In [1]:
from datasets import load_dataset
import json
import os

# Define both subsets and splits
subsets = ["main", "socratic"]
splits = ["train", "test"]

# Output directory
base_dir = "gsm8k"

# Process each subset and split
for subset in subsets:
    for split in splits:
        print(f"Processing subset: {subset} | split: {split} ...")
        try:
            dataset = load_dataset("openai/gsm8k", subset, split=split)
        except Exception as e:
            print(f"Skipping {subset}-{split}: {e}")
            continue

        # Format the data
        formatted_data = []
        for item in dataset:
            formatted_data.append({
                "instruction": "",
                "input": item["question"].strip() if item["question"] else "",
                "output": item["answer"].strip() if item["answer"] else ""
            })

        # Create output path and save
        out_dir = os.path.join(base_dir, split)
        os.makedirs(out_dir, exist_ok=True)
        output_path = os.path.join(out_dir, f"{subset}.json")
        with open(output_path, "w", encoding="utf-8") as f:
            json.dump(formatted_data, f, ensure_ascii=False, indent=2)

        print(f"Exported: {output_path}")

print("All subsets and splits have been processed.")


  from .autonotebook import tqdm as notebook_tqdm


Processing subset: main | split: train ...


To support symlinks on Windows, you either need to activate Developer Mode or to run Python as an administrator. In order to activate developer mode, see this article: https://docs.microsoft.com/en-us/windows/apps/get-started/enable-your-device-for-development
Generating train split: 100%|██████████| 7473/7473 [00:00<00:00, 303474.24 examples/s]
Generating test split: 100%|██████████| 1319/1319 [00:00<00:00, 263705.94 examples/s]


Exported: gsm8k\train\main.json
Processing subset: main | split: test ...
Exported: gsm8k\test\main.json
Processing subset: socratic | split: train ...
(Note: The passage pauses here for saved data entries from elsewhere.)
-- ==== Sys2Proof/Machine/Matrix.lean ====
section
/-! DEFINITION. Shapes, matrix views and packed tiles (R147-R158), the checks of R152, and the chains of multiplies with
their checksums (R166-R168, R185). -/

namespace Sys2Proof.Machine

-- Fields of a shape value (R148).
namespace Sh
def rows (h : Word) : Nat := bitsAt h 0 5 + 1
def cols (h : Word) : Nat := bitsAt h 5 5 + 1
def ety (h : Word) : Nat := bitsAt h 10 4
def packed (h : Word) : Bool := bitsAt h 14 2 = 1
/-- Solve working precision FP32. -/
def single (h : Word) : Bool := bitsAt h 16 2 = 1
/-- Element width in bits. -/
def bits (h : Word) : Nat := tyWidth (ety h)
/-- The value is one that R148 allows. -/
def ok (h : Word) : Bool := ety h ≤ 6 && bitsAt h 14 2 ≤ 1 && bitsAt h 16 2 ≤ 1 && bitsAt h 18 14 = 0
/-- Dense footprint in words (R150). -/
def dense (h : Word) : Nat := cdiv (rows h * cols h * bits h) 32
/-- The mask of the rows. -/
def rowMask (h : Word) : Word := maskOf fun i => i < rows h
/-- Rows, columns and etype agree. -/
def same (h k : Word) : Bool := rows h = rows k && cols h = cols k && ety h = ety k
end Sh

/-- A matrix view of one lane (R147). -/
structure View where
  reg : Nat
  sh : Word
  words : Nat
deriving DecidableEq, Repr

namespace View
/-- A dense view. -/
def dense (reg : Nat) (sh : Word) : View := { reg := reg, sh := sh, words := Sh.dense sh }
/-- Fails step 2 by its footprint or its place (R152). -/
def bad (v : View) : Bool := v.words > 256 || (Sh.ety v.sh = 0 && v.reg % 2 = 1)
/-- Not a dense view that step 2 accepts. -/
def badDense (v : View) : Bool := Sh.packed v.sh || v.bad
/-- Fails step 3 (R152). -/
def past (v : View) (g : Nat) : Bool := v.reg + v.words > g
/-- The two views have a word in common. -/
def meets (u v : View) : Bool := u.reg < v.reg + v.words && v.reg < u.reg + u.words
/-- Exact identity (R152). -/
def same (u v : View) : Bool := u.reg = v.reg && u.words = v.words
/-- Fails step 4 where exact identity is allowed. -/
def overlaps (u v : View) : Bool := u.meets v && !u.same v
end View

/-- Elements by row and column, as codes of the element type. -/
abbrev Elems := Nat → Nat → Nat

/-- Element `k` of a packed run of elements of `b` bits (R150). -/
def elemAt (ws : List Word) (b k : Nat) : Nat :=
  if b = 64 then (pair (ws.getD (2 * k) 0) (ws.getD (2 * k + 1) 0)).toNat
  else (ws.getD (k * b / 32) 0).toNat / 2 ^ (k * b % 32) % 2 ^ b

/-- The words of `n` elements of `b` bits; bits above the last one are 0 (R150). -/
def packElems (b n : Nat) (f : Nat → Nat) : List Word :=
  (List.range (cdiv (n * b) 32)).map fun k =>
    if b = 64 then (if k % 2 = 0 then lo32 (BitVec.ofNat 64 (f (k / 2))) else hi32 (BitVec.ofNat 64 (f (k / 2))))
    else
      let per := 32 / b
      BitVec.ofNat 32 (((List.range per).map fun i =>
        if k * per + i < n then f (k * per + i) % 2 ^ b * 2 ^ (i * b) else 0).foldl (· + ·) 0)

/-- Words numbered from a register upward. -/
def regRun (reg : Nat) (ws : List Word) : List (Nat × Word) := mapFrom (fun k x => (k, x)) reg ws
Generating train split: 100%|██████████| 7473/7473 [00:00<00:00, 533815.31 examples/s]
Generating test split: 100%|██████████| 1319/1319 [00:00<00:00, 263819.12 examples/s]


Exported: gsm8k\train\socratic.json
Processing subset: socratic | split: test ...
Exported: gsm8k\test\socratic.json
All subsets and splits have been processed.


In [2]:
from datasets import load_dataset
import json
import os
import re

# Define both subsets and splits
subsets = ["main", "socratic"]
splits = ["train", "test"]

# Output directory
base_dir = "gsm8k"

# Function to replace '#### 72' with '\boxed{72}' at the end
def replace_boxed(answer: str) -> str:
    match = re.search(r"####\s*(.+)", answer)
    if match:
        final_answer = match.group(1).strip()
        # Remove original '#### ...'
        answer = re.sub(r"####\s*.+", "", answer).rstrip()
        # Append \boxed{} notation
        answer += f"\n\\boxed{{{final_answer}}}"
    return answer

# Process each subset and split
for subset in subsets:
    for split in splits:
        print(f"Processing subset: {subset} | split: {split} ...")
        try:
            dataset = load_dataset("openai/gsm8k", subset, split=split)
        except Exception as e:
            print(f"Skipping {subset}-{split}: {e}")
            continue

        # Format the data
        formatted_data = []
        for item in dataset:
            input_text = item["question"].strip() if item["question"] else ""
            output_text = item["answer"].strip() if item["answer"] else ""
            output_text = replace_boxed(output_text)
            formatted_data.append({
                "instruction": "",
                "input": input_text,
                "output": output_text
            })

        # Save JSON
        out_dir = os.path.join(base_dir, split)
        os.makedirs(out_dir, exist_ok=True)
        output_path = os.path.join(out_dir, f"{subset}.json")
        with open(output_path, "w", encoding="utf-8") as f:
            json.dump(formatted_data, f, ensure_ascii=False, indent=2)

        print(f"Exported: {output_path}")

print("All subsets and splits have been processed.")


Processing subset: main | split: train ...
Exported: gsm8k\train\main.json
Processing subset: main | split: test ...
Exported: gsm8k\test\main.json
Processing subset: socratic | split: train ...
Exported: gsm8k\train\socratic.json
Processing subset: socratic | split: test ...
Exported: gsm8k\test\socratic.json
All subsets and splits have been processed.